Comment on the results.

In [None]:
#Finding the average absolute error
alpha_1 = np.sum(np.absolute(data_y_test_1 - data_x_test_1@theta_1))/n_test_1
print(alpha_1)

1886.98504783931


The error is of the 1e^3 order of magnitude which is useable (not ideal however), since our measurements for number of bikers is of greater than or equal order of magnitude.

## d) What is the expected number of bikers on a dry non-holiday Monday with 0 inches of rain and 10.5 hours of daylight?

In [None]:
#Inputting the requested values of variables into our approximation
print((np.array([1,1,0,0,0,0,0,0,0,10.5,0,0]) @ theta_1).item())

10764.606984479518


## e) Notice that the dataset had an another column 'Temp (F)' but we aren't using it. Let's use that too and do this again.

Add the 'Temp (F)' column to our X data.

In [None]:
#Features columns
data_x_2 = data[['Mon', 'Tue', 'Wed', 'Thu', 'Fri', 'Sat', 'Sun', 'holiday', 'daylight_hrs', 'Rainfall (in)', 'dry day', 'Temp (F)']].to_numpy()

#Target column
data_y_2 = data[["Number of bikers"]].to_numpy()

## f) Split the dataset into training and testing sets again


In [None]:
#Creating an array of indices
n_2 = data_x_2.shape[0]
ind_2 = np.random.permutation(np.arange(0, n_2))

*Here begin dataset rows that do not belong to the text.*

-- ==== Sys2Proof/Laws/State.lean ====
section
/-! SUPPORT. One lemma for each field and each simple update of the part, so that no later proof unfolds a record update. -/

namespace Sys2Proof.Machine

/-! One more on a counter (R190) changes the counters alone. -/

@[simp] theorem Dev.bump_tmp (d : Dev) (c : Counter) : (d.bump c).tmp = d.tmp := rfl
@[simp] theorem Dev.bump_odo (d : Dev) (c : Counter) : (d.bump c).odo = d.odo := rfl
@[simp] theorem Dev.bump_peers (d : Dev) (c : Counter) : (d.bump c).peers = d.peers := rfl
@[simp] theorem Dev.bump_cle (d : Dev) (c : Counter) : (d.bump c).cle = d.cle := rfl
@[simp] theorem Dev.bump_sup (d : Dev) (c : Counter) : (d.bump c).sup = d.sup := rfl
@[simp] theorem Dev.bump_bdu (d : Dev) (c : Counter) : (d.bump c).bdu = d.bdu := rfl
@[simp] theorem Dev.bump_dkc (d : Dev) (c : Counter) : (d.bump c).dkc = d.dkc := rfl
@[simp] theorem Dev.bump_stc (d : Dev) (c : Counter) : (d.bump c).stc = d.stc := rfl
@[simp] theorem Dev.bump_lif (d : Dev) (c : Counter) : (d.bump c).lif = d.lif := rfl
@[simp] theorem Dev.bump_faults (d : Dev) (c : Counter) : (d.bump c).faults = d.faults := rfl
@[simp] theorem Dev.bump_btl (d : Dev) (c : Counter) : (d.bump c).btl = d.btl := rfl
@[simp] theorem Dev.bump_mnp (d : Dev) (c : Counter) : (d.bump c).mnp = d.mnp := rfl
@[simp] theorem Dev.bump_now (d : Dev) (c : Counter) : (d.bump c).now = d.now := rfl
@[simp] theorem Dev.bump_freeCount (d : Dev) (c : Counter) : (d.bump c).freeCount = d.freeCount := rfl

/-! More on a counter (R190) changes the counters alone. -/

@[simp] theorem Dev.bumpBy_tmp (d : Dev) (c : Counter) (n : Nat) : (d.bumpBy c n).tmp = d.tmp := rfl
@[simp] theorem Dev.bumpBy_odo (d : Dev) (c : Counter) (n : Nat) : (d.bumpBy c n).odo = d.odo := rfl
@[simp] theorem Dev.bumpBy_peers (d : Dev) (c : Counter) (n : Nat) : (d.bumpBy c n).peers = d.peers := rfl
@[simp] theorem Dev.bumpBy_cle (d : Dev) (c : Counter) (n : Nat) : (d.bumpBy c n).cle = d.cle := rfl
@[simp] theorem Dev.bumpBy_sup (d : Dev) (c : Counter) (n : Nat) : (d.bumpBy c n).sup = d.sup := rfl
@[simp] theorem Dev.bumpBy_bdu (d : Dev) (c : Counter) (n : Nat) : (d.bumpBy c n).bdu = d.bdu := rfl
@[simp] theorem Dev.bumpBy_dkc (d : Dev) (c : Counter) (n : Nat) : (d.bumpBy c n).dkc = d.dkc := rfl
@[simp] theorem Dev.bumpBy_stc (d : Dev) (c : Counter) (n : Nat) : (d.bumpBy c n).stc = d.stc := rfl
@[simp] theorem Dev.bumpBy_lif (d : Dev) (c : Counter) (n : Nat) : (d.bumpBy c n).lif = d.lif := rfl
@[simp] theorem Dev.bumpBy_faults (d : Dev) (c : Counter) (n : Nat) : (d.bumpBy c n).faults = d.faults := rfl
@[simp] theorem Dev.bumpBy_btl (d : Dev) (c : Counter) (n : Nat) : (d.bumpBy c n).btl = d.btl := rfl
@[simp] theorem Dev.bumpBy_mnp (d : Dev) (c : Counter) (n : Nat) : (d.bumpBy c n).mnp = d.mnp := rfl
@[simp] theorem Dev.bumpBy_now (d : Dev) (c : Counter) (n : Nat) : (d.bumpBy c n).now = d.now := rfl
@[simp] theorem Dev.bumpBy_freeCount (d : Dev) (c : Counter) (n : Nat) : (d.bumpBy c n).freeCount = d.freeCount := rfl

/-! A free choice made (log 40) changes the index of the next one alone. -/

@[simp] theorem Dev.drawn_tmp (d : Dev) : (d.drawn).tmp = d.tmp := rfl
@[simp] theorem Dev.drawn_odo (d : Dev) : (d.drawn).odo = d.odo := rfl
@[simp] theorem Dev.drawn_peers (d : Dev) : (d.drawn).peers = d.peers := rfl
@[simp] theorem Dev.drawn_cle (d : Dev) : (d.drawn).cle = d.cle := rfl
@[simp] theorem Dev.drawn_sup (d : Dev) : (d.drawn).sup = d.sup := rfl
@[simp] theorem Dev.drawn_bdu (d : Dev) : (d.drawn).bdu = d.bdu := rfl
@[simp] theorem Dev.drawn_dkc (d : Dev) : (d.drawn).dkc = d.dkc := rfl
@[simp] theorem Dev.drawn_stc (d : Dev) : (d.drawn).stc = d.stc := rfl
@[simp] theorem Dev.drawn_lif (d : Dev) : (d.drawn).lif = d.lif := rfl
@[simp] theorem Dev.drawn_faults (d : Dev) : (d.drawn).faults = d.faults := rfl
@[simp] theorem Dev.drawn_btl (d : Dev) : (d.drawn).btl = d.btl := rfl
@[simp] theorem Dev.drawn_mnp (d : Dev) : (d.drawn).mnp = d.mnp := rfl
@[simp] theorem Dev.drawn_counters (d : Dev) : (d.drawn).counters = d.counters := rfl
@[simp] theorem Dev.drawn_now (d : Dev) : (d.drawn).now = d.now := rfl

/-! Re-judging the outputs (R110) changes the Brake and Drive Unit alone. -/

@[simp] theorem Dev.settle_tmp (d : Dev) : (d.settle).tmp = d.tmp := rfl
@[simp] theorem Dev.settle_odo (d : Dev) : (d.settle).odo = d.odo := rfl
@[simp] theorem Dev.settle_peers (d : Dev) : (d.settle).peers = d.peers := rfl
@[simp] theorem Dev.settle_cle (d : Dev) : (d.settle).cle = d.cle := rfl
@[simp] theorem Dev.settle_sup (d : Dev) : (d.settle).sup = d.sup := rfl
@[simp] theorem Dev.settle_dkc (d : Dev) : (d.settle).dkc = d.dkc := rfl
@[simp] theorem Dev.settle_stc (d : Dev) : (d.settle).stc = d.stc := rfl
@[simp] theorem Dev.settle_lif (d : Dev) : (d.settle).lif = d.lif := rfl
@[simp] theorem Dev.settle_faults (d : Dev) : (d.settle).faults = d.faults := rfl
@[simp] theorem Dev.settle_btl (d : Dev) : (d.settle).btl = d.btl := rfl
@[simp] theorem Dev.settle_mnp (d : Dev) : (d.settle).mnp = d.mnp := rfl
@[simp] theorem Dev.settle_counters (d : Dev) : (d.settle).counters = d.counters := rfl
@[simp] theorem Dev.settle_now (d : Dev) : (d.settle).now = d.now := rfl
@[simp] theorem Dev.settle_freeCount (d : Dev) : (d.settle).freeCount = d.freeCount := rfl

/-! Zeroing the demand (R104) changes the Supervision Unit and the Brake and Drive Unit alone. -/

@[simp] theorem Dev.zeroDemand_tmp (d : Dev) : (d.zeroDemand).tmp = d.tmp := rfl
@[simp] theorem Dev.zeroDemand_odo (d : Dev) : (d.zeroDemand).odo = d.odo := rfl
@[simp] theorem Dev.zeroDemand_peers (d : Dev) : (d.zeroDemand).peers = d.peers := rfl
@[simp] theorem Dev.zeroDemand_cle (d : Dev) : (d.zeroDemand).cle = d.cle := rfl
@[simp] theorem Dev.zeroDemand_dkc (d : Dev) : (d.zeroDemand).dkc = d.dkc := rfl
@[simp] theorem Dev.zeroDemand_stc (d : Dev) : (d.zeroDemand).stc = d.stc := rfl
@[simp] theorem Dev.zeroDemand_lif (d : Dev) : (d.zeroDemand).lif = d.lif := rfl
@[simp] theorem Dev.zeroDemand_faults (d : Dev) : (d.zeroDemand).faults = d.faults := rfl
@[simp] theorem Dev.zeroDemand_btl (d : Dev) : (d.zeroDemand).btl = d.btl := rfl
@[simp] theorem Dev.zeroDemand_mnp (d : Dev) : (d.zeroDemand).mnp = d.mnp := rfl
@[simp] theorem Dev.zeroDemand_counters (d : Dev) : (d.zeroDemand).counters = d.counters := rfl
@[simp] theorem Dev.zeroDemand_now (d : Dev) : (d.zeroDemand).now = d.now := rfl
@[simp] theorem Dev.zeroDemand_freeCount (d : Dev) : (d.zeroDemand).freeCount = d.freeCount := rfl

/-! Changing an entry of the claim table changes the Claim Engine alone. -/

@[simp] theorem Dev.updateClaim_tmp (d : Dev) (sec : Nat) (f : Claim → Claim) : (d.updateClaim sec f).tmp = d.tmp := rfl
@[simp] theorem Dev.updateClaim_odo (d : Dev) (sec : Nat) (f : Claim → Claim) : (d.updateClaim sec f).odo = d.odo := rfl
@[simp] theorem Dev.updateClaim_peers (d : Dev) (sec : Nat) (f : Claim → Claim) : (d.updateClaim sec f).peers = d.peers := rfl
@[simp] theorem Dev.updateClaim_sup (d : Dev) (sec : Nat) (f : Claim → Claim) : (d.updateClaim sec f).sup = d.sup := rfl
@[simp] theorem Dev.updateClaim_bdu (d : Dev) (sec : Nat) (f : Claim → Claim) : (d.updateClaim sec f).bdu = d.bdu := rfl
@[simp] theorem Dev.updateClaim_dkc (d : Dev) (sec : Nat) (f : Claim → Claim) : (d.updateClaim sec f).dkc = d.dkc := rfl
@[simp] theorem Dev.updateClaim_stc (d : Dev) (sec : Nat) (f : Claim → Claim) : (d.updateClaim sec f).stc = d.stc := rfl
@[simp] theorem Dev.updateClaim_lif (d : Dev) (sec : Nat) (f : Claim → Claim) : (d.updateClaim sec f).lif = d.lif := rfl
@[simp] theorem Dev.updateClaim_faults (d : Dev) (sec : Nat) (f : Claim → Claim) : (d.updateClaim sec f).faults = d.faults := rfl
@[simp] theorem Dev.updateClaim_btl (d : Dev) (sec : Nat) (f : Claim → Claim) : (d.updateClaim sec f).btl = d.btl := rfl
@[simp] theorem Dev.updateClaim_mnp (d : Dev) (sec : Nat) (f : Claim → Claim) : (d.updateClaim sec f).mnp = d.mnp := rfl
@[simp] theorem Dev.updateClaim_counters (d : Dev) (sec : Nat) (f : Claim → Claim) : (d.updateClaim sec f).counters = d.counters := rfl
@[simp] theorem Dev.updateClaim_now (d : Dev) (sec : Nat) (f : Claim → Claim) : (d.updateClaim sec f).now = d.now := rfl
@[simp] theorem Dev.updateClaim_freeCount (d : Dev) (sec : Nat) (f : Claim → Claim) : (d.updateClaim sec f).freeCount = d.freeCount := rfl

#Extracting subarrays of corresponding indices
n_train_2 = int(np.floor(0.8*n_2))
ind_train_2 = ind_2[:n_train_2]
n_test_2 = n_2-n_train_2
ind_test_2 = ind_2[n_train_2:]

#Normalization
#x_train_max_2 = np.max(data_x_2[ind_train_2,:],axis=0)
#x_train_min_2 = np.min(data_x_2[ind_train_2,:],axis=0)
#data_x_2 = (data_x_2 - x_train_min_2)/(x_train_max_2 - x_train_min_2)

#Splitting the dataset into train and test datasets
data_x_train_2 = np.hstack((np.ones((n_train_2, 1)), data_x_2[ind_train_2,:]))
data_y_train_2 = data_y_2[ind_train_2,:]
data_x_test_2 = np.hstack((np.ones((n_test_2, 1)), data_x_2[ind_test_2,:]))
data_y_test_2 = data_y_2[ind_test_2,:]

## g) Train a linear regression model again

Build a linear regression model for predicting the numner of bikers using the mean squared error loss function.

In [None]:
#Using the closed-form solution of linear regression
theta_2 = np.linalg.solve(data_x_train_2.T @ data_x_train_2, data_x_train_2.T @ data_y_train_2)

#Using built-in function
#sol_2 = np.linalg.lstsq(data_x_train_2, data_y_train_2, rcond=None)

## h) Predict and Evaluate Again!

Predict on the test set and calculate the average absolute error between predictions and true value.

Comment on the results. Did it change? Can you think of any information we can use to make a better(more informed) model?

In [None]:
#Finding the average absolute error
alpha_2 = np.sum(np.absolute(data_y_test_2 - data_x_test_2@theta_2))/n_test_2
print(alpha_2)

1772.024778891665


As we see the new error is slightly smaller which makes sense, since we added one more column of (intuitively) high-correlation data.

In order to improve the model further we should consider:

1) Removing redundancy. For example, "dry day" and "Rainfaill (in)" columns are extremely similar (the data of the first is implied by the data of the second). By considering both of these values we are taking "attention" away from more important information.

2) Utilize more continuous data. Nearly all of our columns are binary, which increases the error, since linear regression outputs a continuous function. If we had more than two data points for some columns, we would get a more accurate model. For example, the "Rainfall (in)" column is a continuous generalization of the "dry day" column (we should aim to do something similar with other ones as well).

3) Incorporate more high-correlation data. When we started observing temperature, our error decreased because there is a correlation between that and persons willingness to bike. We should attempt to add more information similar to these (e.g. more climate measurements (wind speed, cloud cover, etc.), some coefficient of the current quality of bike lanes (e.g. if there is a new bike lane constructed, the coefficient increases; if vandals destroy part of the line, the coefficient decreases), etc.)